Researchers believe the attacker leveraged a long-lived npm access token to gain control of the maintainer account. There are also indications linking the malware to previously observed tooling associated with a North Korean threat group known as UNC1069.

Users are strongly advised to downgrade Axios immediately to versions 1.14.0 or 0.30.3, remove the malicious dependency, check for indicators of compromise, and rotate all credentials if exposure is suspected.
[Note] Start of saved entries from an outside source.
/-- Answers for the management path are taken, and requests that are finished are answered in order of arrival. -/
def State.followRequests (s : State) : State :=
  let mine := s.home.answers.filter (fun a => decide (oidClass a.oid = 3))
  let s := { s with home := { s.home with answers := s.home.answers.filter (fun a => decide (oidClass a.oid ≠ 3)) } }
  let s := mine.foldl (fun (s : State) a =>
    let s := (s.memLost a).answered a.oid a.id
    { s with mgmt := { s.mgmt with reqs := s.mgmt.reqs.map (fun q => q.take a) } }) s
  let done := s.mgmt.reqs.filterMap (fun q => (s.reqDone q).map (fun x => (q, x)))
  let s := { s with mgmt := { s.mgmt with reqs := s.mgmt.reqs.filter (fun q => (s.reqDone q).isNone) } }
  done.foldl (fun (s : State) (d : MemReq × Code × List Byte) => s.respond d.1.code d.1.eid d.1.session d.2.1 d.2.2) s

/-! ### Time, keys, provisioning and firmware -/

/-- TIME_SET (R336). -/
def State.timeSet (s : State) (m : Abager) : State := s.simple m 0x30 8 true (fun s => let (c, s) := s.deliver (bodyNum m 0 8) false; (c, [], s))

/-- TIME_GET. -/
def State.timeGet (s : State) (m : Abager) : State :=
  s.simple m 0x31 0 false (fun s => (.ok, leBytes 8 s.bd.rackTime ++ leBytes 4 (s.peek pRTM F.RTM_STAT.TICK.off) ++ leBytes 4 0, s))

/-- Does a request reach the key vault (R381)? -/
def Board.keyShut (b : Board) : Bool := b.powered pKEY = false || decide (pKEY ∈ b.resetting)

/-- KEY_EK_GET (R280): the encapsulation key, then KEY_NONCE. -/
def State.keyEkGet (s : State) (m : Abager) : State :=
  s.simple m 0x40 0 false (fun s =>
    if s.bd.keyShut then (.busy, [], s)
    else
      (.ok, (List.range 392).flatMap (fun k => leBytes 4 (Config.ekWord s.keys.ekDraw k).toNat)
        ++ leBytes 8 (s.bd.get64 pKEY F.KEY_NONCE_LO.NONCE F.KEY_NONCE_HI.NONCE), s))

/-- A command of the key vault that a message gives; it is answered when KEY_STAT.BUSY has cleared. -/
def State.keyMessage (s : State) (m : Abager) (code want op : Nat) (f : State → State) : State :=
  let k := bodyNum m 0 2
  s.request m code want true (fun _ => []) (fun s =>
    if 4095 < k then (some (.length, []), s)
    else if s.bd.keyShut ∨ s.bd.on pKEY F.KEY_STAT.BUSY then (some (.busy, []), s)
    else
      let s := f (s.on (fun b => ((b.put pKEY F.KEY_CMD.OP op).put pKEY F.KEY_CMD.SLOT k).put pKEY F.KEY_STAT.BUSY 1))
      let q : MemReq := ⟨code, m.eid.toNat, m.session.isSome, [], [], 0, false, 0⟩
      (none, { s with mgmt := { s.mgmt with reqs := s.mgmt.reqs ++ [q] } }))

/-- KEY_IMPORT (R281): `seed` is what the blob unwraps to. -/
def State.keyImport (s : State) (m : Abager) (seed : Option Nat) : State := s.keyMessage m 0x41 1632 1 (fun s => s.importSeed (bodyNum m 0 2) seed)

/-- KEY_CLEAR (R282). -/
def State.keyClear (s : State) (m : Abager) : State := s.keyMessage m 0x42 4 2 (fun s => s.clearSlot (bodyNum m 0 2))

/-- PROVISION (R388): a body that does not begin with 0x5052_4F56 is UNSUPPORTED. -/
def State.provisionMessage (s : State) (m : Abager) : State :=
  s.simple m 0x50 8 true (fun s =>
    if s.bd.powered pCKP = false then (.busy, [], s)
    else if bodyNum m 0 4 ≠ 0x50524F56 then (.unsupported, [], s)
    else let (c, s) := s.provision (bodyNum m 4 1); (c, [], s))

/-- FW_TRANSFER (R412): chunks of 64 to 4,096 B. -/
def State.fwChunk (s : State) (m : Abager) : State :=
  let n := bodyNum m 4 2
  s.simple m 0x60 (8 + n) true (fun s =>
    if s.bd.powered pSEC = false then (.busy, [], s)
    else if n < 64 ∨ 4096 < n then (.length, [], s)
    else let (c, s) := s.fwTransfer (bodyNum m 0 4) (m.body.drop 8); (c, [], s))

/-- FW_ACTIVATE (R412). -/
def State.fwStart (s : State) (m : Abager) : State :=
  s.simple m 0x61 4 true (fun s =>
    if s.bd.powered pSEC = false then (.busy, [], s) else let (c, s) := s.fwActivate (bodyNum m 0 1); (c, [], s))

/-! ### MCTP packets (R393) -/

/-- An Abager request by its code. What the world decides of an import is open (log entry 108); an unlisted code is UNSUPPORTED (R397). -/
def State.abager (s : State) (code : Nat) (m : Abager) : State :=
  match code with
  | 0x01 => s.getInfo m
  | 0x02 => s.getHealth m
  | 0x03 => s.getOpStatus m
  | 0x10 => s.regRead m
  | 0x11 => s.regWrite m
  | 0x12 => s.unitMessage m
  | 0x13 => s.unitList m
  | 0x20 => s.memAccess m false
  | 0x21 => s.memAccess m true
  | 0x30 => s.timeSet m
  | 0x31 => s.timeGet m
  | 0x40 => s.keyEkGet m
  | 0x41 =>
    let (ok, s) := s.openBit
    let seed := s.bd.openVal
    (s.on Board.useOpen).keyImport m (if ok then some seed else none)
  | 0x42 => s.keyClear m
  | 0x50 => s.provisionMessage m
  | 0x60 => s.fwChunk m
  | 0x61 => s.fwStart m
  | _ => s.request m code m.body.length false (fun _ => []) (fun s => (some (.unsupported, []), s))

/-- A whole control or PLDM message, after its type byte. -/
def State.standardMessage (s : State) (type src dest : Nat) (body : List Byte) : State :=
  let x := fun (k : Nat) => (body.getD k 0).toNat
  if type = 0 then
    match x 1 with
    | 1 => s.setEid src dest (x 0) (x 2 % 4) (x 3)
    | 2 => s.getEid src dest (x 0)
    | 3 => s.getUuid src dest (x 0)
    | 4 => s.getMctpVersion src dest (x 0) (x 2)
    | 5 => s.getTypes src dest (x 0)
    | 6 => s.getVendor src dest (x 0) (x 2)
    | c => s.controlOther src dest (x 0) c
  else
    match x 1 % 64, x 2 with
    | 0, 0x02 => s.getTid src (x 0)
    | 0, 0x03 => s.getPldmVersion src (x 0) (x 8)
    | 0, 0x04 => s.getPldmTypes src (x 0)
    | 0, 0x05 => s.getPldmCommands src (x 0) (x 3)
    | 2, 0x04 => s.setReceiver src (x 0) (if x 3 = 0 then none else some (x 5))
    | 2, 0x05 => s.getReceiver src (x 0)
    | 2, 0x11 => s.getSensor src (x 0) (x 3 + x 4 * 256)
    | 2, 0x21 => s.getStateSensor src (x 0) (x 3 + x 4 * 256)
    | 2, 0x50 => s.getPdrInfo src (x 0)
    | 2, 0x51 => s.getPdr src (x 0) (ofBytes ((body.drop 3).take 4))
    | t, c => s.pldm src (x 0) t c (fun s => (0x05, [], s))

/-- A whole message runs: control, PLDM and Abager messages, the last two inside a session as well. SPDM and FM API messages come as commands of their own, with what the world
adds to them (log entry 110). -/
def State.wholeMessage (s : State) (src dest : Nat) (session : Option (BitVec 16)) (bytes : List Byte) : State :=
  match bytes with
  | [] => s
  | t :: body =>
    if t.toNat % 128 = 0 ∨ t.toNat % 128 = 1 then s.standardMessage (t.toNat % 128) src dest body
    else if t.toNat % 128 = 0x7F ∧ ofBytes (body.take 4).reverse = 0xB5E1 ∧ 12 ≤ body.length then
      let h := body.drop 4
      s.abager (h.getD 1 0).toNat ⟨h.getD 0 0, BitVec.ofNat 16 (ofBytes ((h.drop 4).take 2)), session, BitVec.ofNat 8 src, h.drop 8⟩
    else s

/-- MCTP_PACKET (R393, R394): a packet with a wrong PEC is discarded; others are put together, and a message of up to 4,200 B is taken when its last packet has come. A packet
out of sequence ends its message. -/
def State.mctpPacket (s : State) (p : McPacket) : State :=
  let s := { s with mgmt := { s.mgmt with hdr := false } }
  if !s.bd.answers then s
  else if !p.pec then s.busFault 0 true
  else if p.dest ≠ 0 ∧ !(s.bd.hears && decide (p.dest.toNat = s.bd.get pMGT F.MGT_STAT.EID)) then s
  else
    let old : Option Assembly :=
      if p.som then some ⟨p.src.toNat, p.tag.val, p.seq.val, [], false⟩
      else s.mgmt.asm.bind (fun (a : Assembly) => if a.src = p.src.toNat ∧ a.tag = p.tag.val ∧ a.seq = p.seq.val then some a else none)
    match old with
    | none => { s with mgmt := { s.mgmt with asm := none } }
    | some a =>
      let long := a.ovr || decide (4200 < a.bytes.length + p.payload.length)
      let b : Assembly := { a with seq := (p.seq.val + 1) % 4, bytes := if long then [] else a.bytes ++ p.payload, ovr := long }
      if !p.eom then { s with mgmt := { s.mgmt with asm := some b } }
      else
        let s := { s with mgmt := { s.mgmt with asm := none } }
        if long then s.on (fun b => b.count pMGT F.MGT_REJECT.COUNT 1)
        else match b.bytes, p.opened with
          | t :: _, some (k, inner) =>
            if t.toNat % 128 = 6 ∧ s.sec.sessions.any (fun (x : Session) => decide (x.id = k.toNat)) then s.wholeMessage p.src.toNat p.dest.toNat (some k) inner
            else s
          | bytes, none => s.wholeMessage p.src.toNat p.dest.toNat none bytes
          | [], _ => s

/-! ### The CXL FM API (R401, R54) -/

/-- An FM API response: the opcode, a return code and a payload. -/
def State.fmReply (s : State) (eid opcode code : Nat) (payload : List Byte) : State := s.mctp 0x07 eid (leBytes 2 opcode ++ leBytes 2 code ++ payload)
The Ugly | High-Severity Chrome Zero-Day in Dawn Component Allows Remote Code Execution

Google has issued security updates for its Chrome browser to address 21 vulnerabilities, including a high-severity zero-day flaw, tracked as CVE-2026-5281, that is actively being exploited in the wild. The vulnerability stems from a use-after-free (UAF) bug in Dawn, an open-source implementation of the WebGPU standard used by Chromium. If successfully exploited, it allows attackers who have already compromised the browser’s renderer process to execute arbitrary code via a specially crafted HTML page.

While Google has confirmed active exploitation, it has withheld technical details and attribution to limit further abuse until more users apply the patch. This zero-day is the latest in a series of actively-exploited Chrome flaws addressed in 2026 so far, bringing the total to four for this year alone. Previous issues included vulnerabilities in Chrome’s CSS component, Skia graphics library, and V8 JavaScript engine.

The Dawn flaw could lead to browser crashes, memory corruption, or other erratic behavior, underscoring the risks posed by modern browser attack surfaces. To date, Google has released fixes in Chrome version 146.0.7680.177/178 for Windows and macOS, and 146.0.7680.177 for Linux, now available through the Stable Desktop channel.

To protect against the flaw, Users can update Chrome immediately by navigating to the browser’s settings and relaunching after installation. Other Chromium-based browsers, including Microsoft Edge, Brave, Opera, and Vivaldi, are also expected to roll out patches and should be updated promptly. CISA has added the flow to its KEV catalog and mandated that FCEB agencies apply the patch by April 15, 2026 to prevent their networks from attack. This latest incident highlights the ongoing targeting of web browsers by threat actors and reinforces the importance of timely patching to mitigate exploitation risks.